13. Short-term debt:
September 30, 2020 December 31, 2019
Revolving financing facility (a) $ 6,827  $ 3,625 
Credit facility (b) 4,512  — 
Balance, end of period $ 11,339  $ 3,625 

(a)    The Company has a revolving financing facility with HSBC. This facility is secured by certain receivables of the Company and the maximum draw amount is $10,000, based on the receivables outstanding. As the Company collects these secured receivables, the facility is repaid. The interest rate for this facility is the Libor rate plus 2.5%.

On November 4, 2020, the Company and HSBC amended the terms of the revolving financing facility to increase the maximum draw amount to $20,000.
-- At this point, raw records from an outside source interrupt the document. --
-- ==== Sys2Proof/Machine/Trip.lean ====
section
/-! DEFINITION. The trip controller's requests and its profile step (chapter 04). -/

namespace Sys2Proof.Machine

/-! ### RUN (R60, R61) -/

/-- The next berth in a direction, or none at the terminus in that direction. -/
def nextBerthIn : Dir → Berth → Option Berth
  | .up, .b0 => some .b1
  | .up, .b1 => some .b2
  | .up, .b2 => some .b3
  | .up, .b3 => none
  | .down, .b0 => none
  | .down, .b1 => some .b0
  | .down, .b2 => some .b1
  | .down, .b3 => some .b2

/-- The terminus in a direction. -/
def terminusIn : Dir → Berth
  | .up => .b3
  | .down => .b0

/-- Car A's target from its starting berth (R60). -/
def runTarget (d : Dir) (halt : Bool) (start : Berth) : Option Berth :=
  match nextBerthIn d start with
  | none => none
  | some b => some (if halt then b else terminusIn d)

/-- The halt berth of a record: car A's target where it is B1 or B2 (R61). -/
def haltOf (b : Berth) : Option Berth := if b.isTerminus then none else some b

/-- A requested speed clamped to 300..v_line (R60). -/
def clampSpeed (vLine v : Nat) : Nat := max 300 (min vLine v)

/-- v_line of the active header; a line that is open has one (R16). -/
def State.vLine (s : State) : Nat :=
  match s.tables.header with
  | some h => h.vLine
  | none => 0

/-- The trip number after the next accepted RUN (R61). -/
def nextNumber (n : Nat) : Nat := (n + 1) % 65536

/-- The acceptance of RUN (R61), with the grants withdrawn and the leaves ordered closed (R169, R170) and the starting berths moved
(R182). -/
def acceptRun (d : Dir) (speed : Nat) (start target : Berth) (s : State) : State :=
  let r : TripRecord :=
    { number := nextNumber s.trip.number, kind := .run, dir := d, speed := speed, start := some start,
      target := ⟨target, target.mirror⟩, halt := haltOf target, ending := none }
  let s1 := { s with trip := { s.trip with
    number := nextNumber s.trip.number, record := some r, stage := some .waiting, dispatchLimit := true } }
  moveBerth start.mirror (moveBerth start (closeAll (withdrawAll (enterLine .dispatch s1))))

/-- RUN's own conditions and effect, with its arguments in range. -/
def runWith (d : Dir) (halt : Bool) (speed : Nat) (s : State) : State × Reply :=
  match s.trip.parkedBerth.bind fun b => (runTarget d halt b).map fun t => (b, t) with
  | none => refuse .badArgument s
  | some (start, target) =>
    if s.trip.weather.wind = 3 then refuse .weather s
    else if s.trip.mode ≠ .inspection ∧ s.restricted then refuse .restricted s
    else
      answerWith .accepted
        (.run (nextNumber s.trip.number) target target.mirror (clampSpeed s.vLine speed))
        (acceptRun d (clampSpeed s.vLine speed) start target s)

/-- RUN (R60). -/
def reqRun (_ : Port) (body : List Byte) (s : State) : State × Reply :=
  match s.trip.line with
  | .parked =>
    match body with
    | [x, h, v1, v0] =>
      match Dir.ofCode x.toNat with
      | some d => if 1 < h.toNat then refuse .badArgument s else runWith d (h = 1) (beNat [v1, v0]) s
      | none => refuse .badArgument s
    | _ => refuse .badArgument s
  | .testing _ => refuse .busy s
  | _ => refuse .wrongState s

/-! ### The end of a dispatch (R65, R66) -/

/-- A dispatch returned to PARKED at its starting berth with an ending. -/
def endDispatch (e : Ending) (s : State) : State :=
  let s1 := setSb false { s with trip := { s.trip with stage := none, dispatchLimit := false } }
  match s.trip.record.bind fun r => r.start with
  | some b => enterParked b (endRecord e s1)
  | none => s1

/-- DISPATCH_TIMEOUT (R65): the dispatch limit runs only in DISPATCH. -/
def execDispatchTimeout (s : State) : Host.Outcome State Fault Refusal :=
  if s.trip.dispatchLimit ∧ s.trip.line = .dispatch then .next (settle s (raiseAll .dispatchTimeout (endDispatch .timedOut s))) else .next s

/-! ### HOLD (R66, R78, R87) -/

/-- Refuse a HOLD whose body is not empty, or take it. -/
def holdBody (body : List Byte) (s : State) (take : State × Reply) : State × Reply :=
  if body = [] then take else refuse .badArgument s

/-- HOLD (R44, R66, R78, R87). -/
def reqHold (p : Port) (body : List Byte) (s : State) : State × Reply :=
  match s.trip.line with
  | .dispatch => holdBody body s (done (endDispatch .cancelled s))
  | .running .holding => refuse .alreadyHeld s
  | .running _ => holdBody body s (holdTrip (.request p) s, ⟨.accepted, .none⟩)
  | .held => refuse .alreadyHeld s
  | .recovery true =>
    match s.trip.stop with
    | .hold => refuse .alreadyHeld s
    | .service => refuse .alreadyHeld s
    | _ => holdBody body s (holdMove (.request p) s, ⟨.accepted, .none⟩)
  | .testing _ => refuse .busy s
  | _ => refuse .wrongState s

/-! ### RESUME (R83) -/

/-- RESUME (R83). -/
def reqResume (_ : Port) (body : List Byte) (s : State) : State × Reply :=
  if s.trip.line ≠ .held then refuse .notHeld s
  else if body ≠ [] then refuse .badArgument s
  else if s.trip.resumeRelease then refuse .busy s
  else if !s.resumeHolds then refuse .interlock s
  else (setSb true { s with trip := { s.trip with resumeRelease := true } }, ⟨.accepted, .none⟩)

/-! ### RECOVERY MOVE (R84, R85) -/

/-- A car held MISALIGNED (R164). -/
def State.misaligned (s : State) : Bool := s.doors.a.alignment == Alignment.misaligned || s.doors.b.alignment == Alignment.misaligned

/-- The line-state judgement of RECOVERY MOVE (R44): `none` where accepted. -/
def State.moveRefusal (s : State) : Option Result :=
  match s.trip.line with
  | .parked => if s.misaligned then none else some .wrongState
  | .held => none
  | .recovery false => none
  | .testing _ => some .busy
  | _ => some .wrongState

/-- The direction of a recovery move (R85). -/
def State.moveDir (s : State) (target : Berth) : Dir :=
  if s.rope.certainty = .unknown then (if target = .b3 then .up else .down)
  else
    match s.berthEntry target with
    | some e => if s.pos .a < (e.position : Int) then .up else .down
    | none => .up

/-- v_cr of the active header. -/
def State.vCr (s : State) : Nat :=
  match s.tables.header with
  | some h => h.vCr
  | none => 0

/-- The acceptance of RECOVERY MOVE (R85): the slot emptied, the record formed, RECOVERY-MOVING entered, the move release begun. -/
def acceptMove (target : Berth) (s : State) : State :=
  let r : TripRecord :=
    { number := s.trip.number, kind := .recovery, dir := s.moveDir target, speed := s.vCr, start := s.trip.parkedBerth,
      target := ⟨target, target.mirror⟩, halt := haltOf target, ending := none }
  let start := if s.rope.certainty = .unknown then s.rope.chans.ch1.count else s.trip.moveStart
  let s1 := clearStop { s with trip := { s.trip with slot := none, record := some r, moveStart := start, moveRelease := true } }
  setSb true (enterLine (.recovery true) s1)

/-- Whether car A stands within 150 mm of a berth's nominal position. -/
def State.nearBerth (s : State) (b : Berth) : Bool :=
  match s.berthEntry b with
  | some e => decide (distance e.position (s.pos .a) ≤ 150)
  | none => false

/-- RECOVERY MOVE's own conditions (R84). -/
def moveTo (b : Berth) (s : State) : State × Reply :=
  if s.rope.certainty = .unknown ∧ !b.isTerminus then refuse .badArgument s
  else if s.rope.certainty ≠ .unknown ∧ s.nearBerth b then refuse .badArgument s
  else if s.trip.line = .held ∧ s.trip.resumeRelease then refuse .busy s
  else if !s.moveHolds then refuse .interlock s
  else (acceptMove b s, ⟨.accepted, .none⟩)

/-- RECOVERY MOVE (R84). -/
def reqRecoveryMove (_ : Port) (body : List Byte) (s : State) : State × Reply :=
  match s.moveRefusal with
  | some r => refuse r s
  | none =>
    match body with
    | [x] =>
      match Berth.ofCode x.toNat with
      | some b => moveTo b s
      | none => refuse .badArgument s
    | _ => refuse .badArgument s

/-! ### The profile step (R67 to R70, R73, R78, R86, R87) -/

/-- The run cap of the profile: v_cr in a recovery move (R85), min(v_cr, INSPECTION_CAP) in a rail test (R128), otherwise
min(requested speed, mode cap) (R69). -/
def State.stepCap (s : State) (h : Header) : Nat :=
  if s.trip.line.isRail then min h.vCr h.inspectionCap
  else
    match s.trip.record with
    | some r =>
      match r.kind with
      | .recovery => r.speed
      | .run => min r.speed (modeCap s.trip.mode h)
    | none => 0

/-- The planned speed where distances are computed: not while certainty is UNKNOWN (R86, R87). -/
def State.plan (s : State) (h : Header) : Option Nat :=
  if s.rope.certainty = .unknown then none else s.profileDist.map (planned h)

/-- The held setpoint plus Δ (R69). -/
def State.rising (s : State) (h : Header) : Nat := s.trip.held + h.aAcc * 20 / 1000

/-- The held setpoint lowered by one step of a_dec, 0 where the difference is negative (R78). -/
def State.falling (s : State) (h : Header) : Nat := s.trip.held - h.aDec * 20 / 1000

/-- The forming setpoint of a step (R69, R74, R78, R86, R87). -/
def State.formSetpoint (s : State) (h : Header) : Nat :=
  match s.trip.stop with
  | .none => leastOf (s.rising h) ([s.stepCap h] ++ (s.plan h).toList ++ [s.formE h])
  | .hold => if s.sup.sbRel then leastOf (s.falling h) ((s.plan h).toList ++ [s.formE h]) else 0
  | _ => 0

/-- The phase of a step of R69, from the term that gave the forming setpoint (R70). -/
def State.stepPhase (s : State) (h : Header) (f : Nat) : Phase :=
  match s.profileDist, s.plan h with
  | some d, some p =>
    if f = p ∧ p < h.vCr then .stopping
    else if f = p ∧ 0 < d ∧ d ≤ h.creepRun ∧ p = h.vCr then .creep
    else if f = p ∧ (h.creepRun : Int) < d then .decel
    else if f = s.stepCap h ∨ f = s.formE h then .cruise
    else .accel
  | _, _ => if f = s.stepCap h ∨ f = s.formE h then .cruise else .accel

/-- Form the setpoint of a step with the distances where they are computed (R68, R86), and its phase where no stop is in hand and the phase is
not HOLDING. -/
def formStep (h : Header) (s : State) : State :=
  let f := s.formSetpoint h
  let s1 := if s.trip.stop = .none ∧ s.trip.line ≠ .running .holding then setPhase (s.stepPhase h f) s else s
  { s1 with trip := { s1.trip with forming := f, distances := (s.plan h).isSome } }

/-- Whether a car has passed its target by more than 1500 mm, in RUNNING and in a recovery move with distances computed (R73). -/
def State.pastTarget (s : State) : Bool :=
  match s.tables.berths, s.course with
  | some t, some c => decide (s.toGo t c .a < -1500) || decide (s.toGo t c .b < -1500)
  | _, _ => false

/-- Whether a recovery move in UNKNOWN has travelled more than LINE_LEN + 2000 mm since its acceptance (R86). -/
def State.blindOverrun (s : State) (h : Header) : Bool :=
  decide (h.lineLen + 2000 < distance s.rope.chans.ch1.count s.trip.moveStart * h.scale / 1000)

/-- Whether the step hands BERTH_OVERRUN to the supervisor (R73, R86). -/
def State.overrun (s : State) (h : Header) : Bool :=
  match s.trip.line with
  | .running _ => s.pastTarget
  | .recovery true => if s.rope.certainty = .unknown then s.blindOverrun h else s.pastTarget
  | _ => false

/-- A profile step: transfer, frame, a new forming setpoint, the overrun test (R67). R71 says that every stop leaves the last frame at 0, where a
HOLD or PROFILE stop begun at held setpoint 0 with a forming setpoint above 0 sends that value at its next step by R67: the step follows
R67 (DESIGN CHOICE, log entry 65). -/
def profileStepWith (h : Header) (s : State) : State :=
  let s1 := emitFrame { s with trip := { s.trip with held := s.trip.forming } }
  let s2 := formStep h s1
  if s2.overrun h then serviceStop .berthOverrun s2 else s2

/-- PROFILE_STEP (R67). -/
def execProfileStep (s : State) : Host.Outcome State Fault Refusal :=
  match s.trip.stepping, s.tables.header with
  | true, some h => .next (settle s (profileStop (profileStepWith h s)))
  | _, _ => .next s

end Sys2Proof.Machine
end

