/-- From R46, R67, R83 to R85, R88, R163, R164 and R184: RESUME in HELD, with no resume release in progress and its interlock holding, begins a resume release; RECOVERY MOVE to a berth that
passes R84 forms the record and begins a move release in RECOVERY-MOVING with the slot empty. Each energises SB_REL and answers ACCEPTED. While
the interlock holds, SB reporting released starts the trip or move with DRV_EN energised and both setpoints 0; an interlock that fails
abandons the resume, the line staying HELD, or ends the move without having moved. The start of a resumed trip and the acceptance of a move leave
both alignments NONE and SEALED berths CLOSED. Each interlock is spelled out: R83's of links, leaves, grants, certainty, causes and alarms, R84's of
links, leaves, grants, every berth's boarding state, the rail brake reports and the EB feedback. Where a request is legal it is refused BAD_ARGUMENT for its body,
at certainty UNKNOWN for a berth that is no terminus, otherwise for a berth within 150 mm of car A; BUSY during a resume release; then
INTERLOCK.
That the hold cause becomes none at the start of a resumed trip or a move, and with the stop at that acceptance, is the model's choice, deduced
(log entry 19). The run cap of a recovery move, the record of a resumed trip and the steps that follow are the model's reading (log entries
18, 36 and 37). -/
def Obligations.ReleasesBegin : Prop :=
  (∀ s : State,
    let reported := fun (f : StatusBlock → Bool) => ∃ x k, (s.track.cars.get x).block = some k ∧ f k = true
    (s.resumeHolds = true ↔ CarsReady s ∧ s.rope.certainty ≠ .unknown ∧ s.sup.causes = [] ∧ ¬reported StatusBlock.alarm) ∧
    (s.moveHolds = true ↔ CarsReady s ∧ (∀ b, BoardingShut s b) ∧ ¬reported StatusBlock.railApplied ∧ s.sup.ebFb = true)) ∧
  (∀ s : State, s.portFree .d →
    let refused := fun (r : Request) (body : List Byte) (c : Result) =>
      exec (r.command .d body) s = .next (s.answering .d r body c .none)
    let busy := s.trip.line = .held ∧ s.trip.resumeRelease = true
    (s.trip.line = .held →
      (∀ body, body ≠ [] → refused .resume body .badArgument) ∧
      (busy → refused .resume [] .busy) ∧
      (¬busy → s.resumeHolds = false → refused .resume [] .interlock)) ∧
    (s.trip.line = .recovery false ∨ s.trip.line = .held ∨ s.trip.line = .parked ∧ (∃ x, (s.doors.get x).alignment = .misaligned) →
      (∀ body, (∀ b : Berth, body ≠ [byteOf b.idx]) → refused .recoveryMove body .badArgument) ∧
      ∀ b : Berth,
        let blind := s.rope.certainty = .unknown ∧ (b = .b1 ∨ b = .b2)
        let near := s.rope.certainty ≠ .unknown ∧ ∃ e, s.berthEntry b = some e ∧ |(e.position : Int) - s.pos .a| ≤ 150
        (blind ∨ near → refused .recoveryMove [byteOf b.idx] .badArgument) ∧
        (¬blind → ¬near → busy → refused .recoveryMove [byteOf b.idx] .busy) ∧
        (¬blind → ¬near → ¬busy → s.moveHolds = false → refused .recoveryMove [byteOf b.idx] .interlock))) ∧
  (∀ s : State, s.portFree .d → s.trip.line = .held → s.trip.resumeRelease = false → s.resumeHolds = true →
    exec (.resume .d []) s =
      .next ((settle s (setSb true { s with trip := { s.trip with resumeRelease := true } })).answering .d .resume [] .accepted .none)) ∧
  (∀ (x : Byte) (b : Berth) (s : State), s.portFree .d → Berth.ofCode x.toNat = some b →
    (s.trip.line = .recovery false ∨ s.trip.line = .held ∧ s.trip.resumeRelease = false ∨ s.trip.line = .parked ∧ s.misaligned = true) →
    (s.rope.certainty = .unknown → b = .b0 ∨ b = .b3) →
    (s.rope.certainty ≠ .unknown → ∃ e, s.berthEntry b = some e ∧ 150 < distance e.position (s.pos .a)) →
    s.moveHolds = true →
    ∃ t : State, exec (.recoveryMove .d [x]) s = .next ((settle s t).answering .d .recoveryMove [x] .accepted .none) ∧
      t.trip = { s.trip with
        line := .recovery true, slot := none, stop := .none, holdCause := none, moveRelease := true, parkedBerth := none
        moveStart := if s.rope.certainty = .unknown then s.rope.chans.ch1.count else s.trip.moveStart
        record := some ⟨s.trip.number, .recovery, s.moveDir b, s.vCr, s.trip.parkedBerth, ⟨b, b.mirror⟩,
          if b = .b1 ∨ b = .b2 then some b else none, none⟩ } ∧
      t.sup.sbRel = true ∧ t.sup.ebRel = s.sup.ebRel ∧ t.sup.drvEn = s.sup.drvEn ∧ t.sup.causes = s.sup.causes ∧
      (∀ k, t.board.berths.get k = let v := s.board.berths.get k; if v.state = .sealed then { v with state := .closed } else v) ∧
      t.doors = ⟨{ s.doors.a with alignment := .none }, { s.doors.b with alignment := .none }⟩ ∧
      t.links = s.links.map (fun q => { q with flags := q.flags ||| Notice.lineState.bit }) ∧
      t.tables = s.tables ∧ t.rope = s.rope ∧ t.sched = s.sched ∧ t.track = s.track ∧ t.board.cars = s.board.cars) ∧
  (∀ before s : State, s.trip.line = .held → s.trip.resumeRelease = true →
    (s.resumeHolds = false → settle before s = setSb false { s with trip := { s.trip with resumeRelease := false } }) ∧
    (s.resumeHolds = true → s.sup.sbRel = false ∨ s.sup.sbFb = false → settle before s = s) ∧
    (∀ h, s.resumeHolds = true → s.sup.sbRel = true → s.sup.sbFb = true → s.sup.drvEn = false → s.trip.slot = some h →
      settle before s = raiseAll .lineState { s with
        trip := { s.trip with
          line := .running .accel, slot := none, resumeRelease := false, stop := .none, holdCause := none, held := 0, forming := 0
          stepping := true, distances := false, parkedBerth := none
          record := s.trip.record.map fun r => { r with dir := h.dir, target := h.target, speed := h.runCap } }
        sup := { s.sup with drvEn := true }
        doors := ⟨{ s.doors.a with alignment := .none }, { s.doors.b with alignment := .none }⟩
        board := { s.board with berths := s.board.berths.map fun v => if v.state = .sealed then { v with state := .closed } else v } })) ∧
  (∀ before s : State, s.trip.line = .recovery true → s.trip.moveRelease = true → s.trip.stop = .none →
    (s.moveHolds = true → s.sup.sbRel = false ∨ s.sup.sbFb = false → settle before s = s) ∧
    (s.moveHolds = true → s.sup.sbRel = true → s.sup.sbFb = true → s.sup.drvEn = false → settle before s = { s with
      trip := { s.trip with moveRelease := false, holdCause := none, held := 0, forming := 0, stepping := true, distances := false }
      sup := { s.sup with drvEn := true } }) ∧
    (∀ r, s.moveHolds = false → s.trip.record = some r → r.ending = none →
      let t := settle before s
      let berthed := s.rope.certainty = .known ∧ s.alignedAt .a r.target.a = true ∧ s.alignedAt .b r.target.b = true
      t.sup = (setSb false s).sup ∧ t.trip.moveRelease = false ∧ t.trip.offsets = s.trip.offsets ∧
      (berthed → t.trip.line = .parked ∧ t.trip.parkedBerth = some r.target.a ∧ t.trip.record = some { r with ending := some .berthed }) ∧
      (¬berthed → t.trip.line = .recovery false ∧ t.trip.parkedBerth = none ∧ t.trip.record = some { r with ending := some .idle })))
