/-- `parked` as a tripped line with an origin. -/
def trippedFrom (o : TripOrigin) (flag : Bool) : State :=
  { inLine .tripped with
    trip := { parked.trip with line := .tripped, origin := o, parkedBerth := none }
    rope := { parked.rope with flag := flag }
    sup := { Sup.reset with causes := [⟨.rollaway, none⟩] } }

theorem witness_TripResetLeavesTripped : (trippedFrom .open true).portFree .d ∧ (trippedFrom .open true).trip.line = .tripped ∧
    (trippedFrom .open true).rope.flag = true ∧ (trippedFrom .open true).trip.origin ≠ .closed ∧ (trippedFrom .open true).rope.certainty = .known ∧
    (trippedFrom .open true).berthedPair = some .b0 ∧ (trippedFrom .closed true).trip.origin = .closed ∧ (trippedFrom .open false).rope.flag = false := by
  exact ⟨rfl, rfl, rfl, by decide, rfl, by decide, rfl, rfl⟩

theorem witness_TripResetLeavesTripped_astray : let s := { trippedFrom .open true with rope := { parked.rope with certainty := .uncertain } }
    s.trip.line = .tripped ∧ s.rope.flag = true ∧ s.trip.origin ≠ .closed ∧ s.rope.certainty ≠ .known := by decide

theorem witness_BrakeTestsBeginAndEnd_eb : parked.portFree .d ∧ parked.trip.line = .parked ∧ parked.brakeTestHolds = true := by
  exact ⟨rfl, rfl, by decide⟩

theorem witness_BrakeTestsBeginAndEnd_rail : let s := { parked with trip := { parked.trip with mode := .inspection } }
    s.portFree .d ∧ s.trip.line = .parked ∧ s.trip.mode = .inspection ∧ s.trip.parkedBerth ≠ some .b3 ∧ s.railTestHolds = true := by
  exact ⟨rfl, rfl, rfl, by decide, by decide⟩

theorem witness_BrakeTestsBeginAndEnd_refused :
    let s := { parked with trip := { parked.trip with mode := .inspection }, rope := { parked.rope with flag := false } }
    s.portFree .d ∧ s.trip.line = .parked ∧ s.brakeTestHolds = false ∧ s.trip.mode = .inspection ∧ [0#8, 0#8] ≠ [0#8] ∧ [0#8, 0#8] ≠ [1#8] ∧
      s.trip.parkedBerth = some .b0 ∧ s.trip.parkedBerth ≠ some .b3 ∧ s.railTestHolds = false := by
  exact ⟨rfl, rfl, by decide, rfl, by decide, by decide, rfl, by decide, by decide⟩

/-- A state in a stage of a test with every test limit running. -/
def testing (k : TestKind) (g : TestStage) : State :=
  { inLine (.testing k) with sched := { parked.sched with test := some (k, g), windowLimit := true, creepLimit := true, brakeLimit := true } }

/-- A test in a stage with SB_REL, its report and EB_FB as given. -/
def testWith (k : TestKind) (g : TestStage) (rel fb eb : Bool) : State :=
  let s := testing k g
  { s with sup := { s.sup with ebRel := false, ebFb := eb, sbRel := rel, sbFb := fb, railOrder := ⟨.test, .trip⟩ } }

theorem witness_BrakeTestsBeginAndEnd_stages : (testWith .eb .applying false false false).sup.ebFb = false ∧
    (testWith .eb .applying true true false).bothSecure = true ∧ (testWith .eb .applying true true false).sup.drvEn = false ∧
    { testWith .eb .applying true true false with track := Track.reset }.bothSecure = false ∧
    (testWith .railA .releasing true true true).bothSecure = true ∧ (testWith .railA .releasing true true true).trip.line = .testing .railA := by decide

theorem witness_BrakeTestsBeginAndEnd_endings : (testWith .eb .ending false false false).trip.parkedBerth = some .b0 ∧
    (testWith .eb .ending false true false).sup.sbFb = true ∧ (testWith .eb .ending false false false).sched.test = some (.eb, .ending) ∧
    (testWith .railA .ending false false true).rope.flag = true ∧ (testWith .railA .ending false false true).sup.railOrder.get .a = .test ∧
    (testWith .railB .ending false false true).sup.railOrder.get .b ≠ .test := by decide

theorem witness_TestsAreDecided : (testing .eb .window).sched.windowLimit = true ∧ (testing .eb .window).sched.test = some (.eb, .window) ∧
    (testing .railA .creep).sched.creepLimit = true ∧ (testing .railA .creep).sched.test = some (.railA, .creep) ∧
    (testing .railB .braking).sched.brakeLimit = true ∧ (testing .railB .braking).sched.test = some (.railB, .braking) ∧
    TestResult.fail ≠ .aborted ∧ parked.sched.windowLimit = false := by decide

theorem witness_TestsAreDecided_standstill : let s := testing .railA .braking
    let t := { s with rope := { s.rope with dwell := true, flag := false } }
    t.rope.dwell = true ∧ t.sched.test = some (.railA, .braking) := ⟨rfl, rfl⟩

theorem witness_ObligationMinuteCounts : (480 : Nat) ≤ 479 + 1 ∧ (478 : Nat) + 1 < 480 ∧ (2 : Int) < 3 ∧ min ((2 : Int) + 1) 3 = 3 := by decide

/-! ### Witnesses: the track line -/

/-- `parked` with its track line in a phase, for a turn. -/
def inPhase (ph : TrackPhase) (accept answer : Bool) (t : Option Turn) : State :=
  parked.setTrack { parked.track with phase := ph, acceptLimit := accept, answerLimit := answer, turn := t }

/-- `parked` with car A's link in another state. -/
def withLink (l : Link) (s : State) : State := s.setCar .a { s.track.cars.a with link := l }

theorem witness_TurnBeginsOnTheFreeLine :
    let s := parked.setTrack { parked.track with quiet := true, owed := some .b }
    let u := parked.setTrack { parked.track with quiet := true, owed := some .b, outOfTurn := [.a] }
    s.track.phase = .free ∧ s.track.quiet = true ∧ s.track.othersDrive = false ∧ s.track.outOfTurn = [] ∧ s.track.owed = some .b ∧
      u.track.outOfTurn = [.a] ∧ u.track.driven = false ∧ (inPhase .command false false none).track.driven = true := by decide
(b)    On July 23, 2020, the Company entered into a one-year $10,000 non-revolving term credit facility with EDC to provide working capital support in response to short-term liquidity shortfalls as a result of the COVID-19 pandemic. This credit facility's interest rate is the U.S. Prime Rate plus 3.0% per annum on amounts drawn and has no prepayment penalty or standby charge. As at September 30, 2020, the Company has drawn $4,500 on this facility.

14. Long-term debt:
September 30, 2020 December 31, 2019
Term loan facilities, net of debt issuance costs (a) $ 52,370  $ 22,207 
Senior financing (b) —  2,504 
Convertible debt (c) 8,765  17,431 
Other bank financing (d) 1,366  1,480 
Capital lease obligations (e) 2,156  1,632 
Balance, end of period 64,657  45,254 
Current portion (12,103) (9,942)
Long-term portion $ 52,554  $ 35,312 

(a)    The Company has six separate term loans: one with EDC, four with UniCredit, and one with Deutsche Bank. On December 20, 2017, the Company entered into a loan agreement with EDC for a $20,000 non-revolving term facility. The Company incurred debt issuance costs of $1,013 related to the loan which are being amortized over the loan term using the effective interest rate method. The loan bears interest at 6% (prior to March 1, 2019, at 9% plus monitoring fees), payable quarterly, as well as quarterly principal repayments. On March 23, 2020, the Company and EDC amended the terms of the secured term loan to defer $6,000 in principal payments in 2020, to recommence payment of $2,000 quarterly starting March 15, 2021 and to extend the term of the loan until September 30, 2022. As at September 30, 2020, the amount outstanding for this loan was $13,480, net of issuance costs, compared to $13,269, net of issuance costs, as at December 31, 2019. The loan is secured by share pledges over Westport Power, Inc., Fuel Systems Solutions, Inc., Westport Luxembourg S.a.r.l and MTM and by certain of the Company's property, plant and equipment.

On October 9, 2018, the Company entered into a Euro denominated loan agreement with UniCredit. This loan bears interest at an annual rate of 2.3% and interest is paid quarterly. This loan matures on December 31, 2023. As at September 30, 2020, the amount outstanding for this loan was $4,723 compared to $5,569 as at December 31, 2019, and is secured by a cash pledge of $1,743, with these restricted funds being recorded in other long-term assets.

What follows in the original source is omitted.